Journal Journal of Biological Chemistry
Volume (Issue) 294(34)
Page(s) 12581 - 12598
Title of proceedings Journal of Biological Chemistry
DOI 10.1074/jbc.ra119.007601


Patients with fatty liver diseases present altered mitochondrial morphology and impaired metabolic function. Mitochondrial dynamics and related cell function require the uncleaved form of the dynamin-like GTPase OPA1. Stabilization of OPA1 might then confer a protective mechanism against stress-induced tissue damages. To study the putative role of hepatic mitochondrial morphology in a sick liver, we expressed a cleavage-resistant long form of OPA1 (L-OPA1Δ) in the liver of a mouse model with mitochondrial liver dysfunction (i.e. the hepatocyte-specific prohibitin-2 knockout (Hep-Phb2-/-) mice). Liver prohibitin-2 deficiency caused excessive proteolytic cleavage of L-OPA1, mitochondrial fragmentation, and increased apoptosis. These molecular alterations were associated with lipid accumulation, abolished gluconeogenesis, and extensive liver damage.
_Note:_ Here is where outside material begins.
-- ==== Sys2Proof/Laws/State.lean ====
section
/-! SUPPORT. What each named update of the state changes and leaves: one lemma per field per update. -/

namespace Sys2Proof.Machine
Such liver dysfunction was associated with severe hypoglycemia. In prohibitin-2 knockout mice, expression of L-OPA1Δ by in vivo adenovirus delivery restored the morphology but not the function of mitochondria in hepatocytes. In prohibitin-competent mice, elongation of liver mitochondria by expression of L-OPA1Δ resulted in excessive glucose production associated with increased mitochondrial respiration. In conclusion, mitochondrial dynamics participates in the control of hepatic glucose production.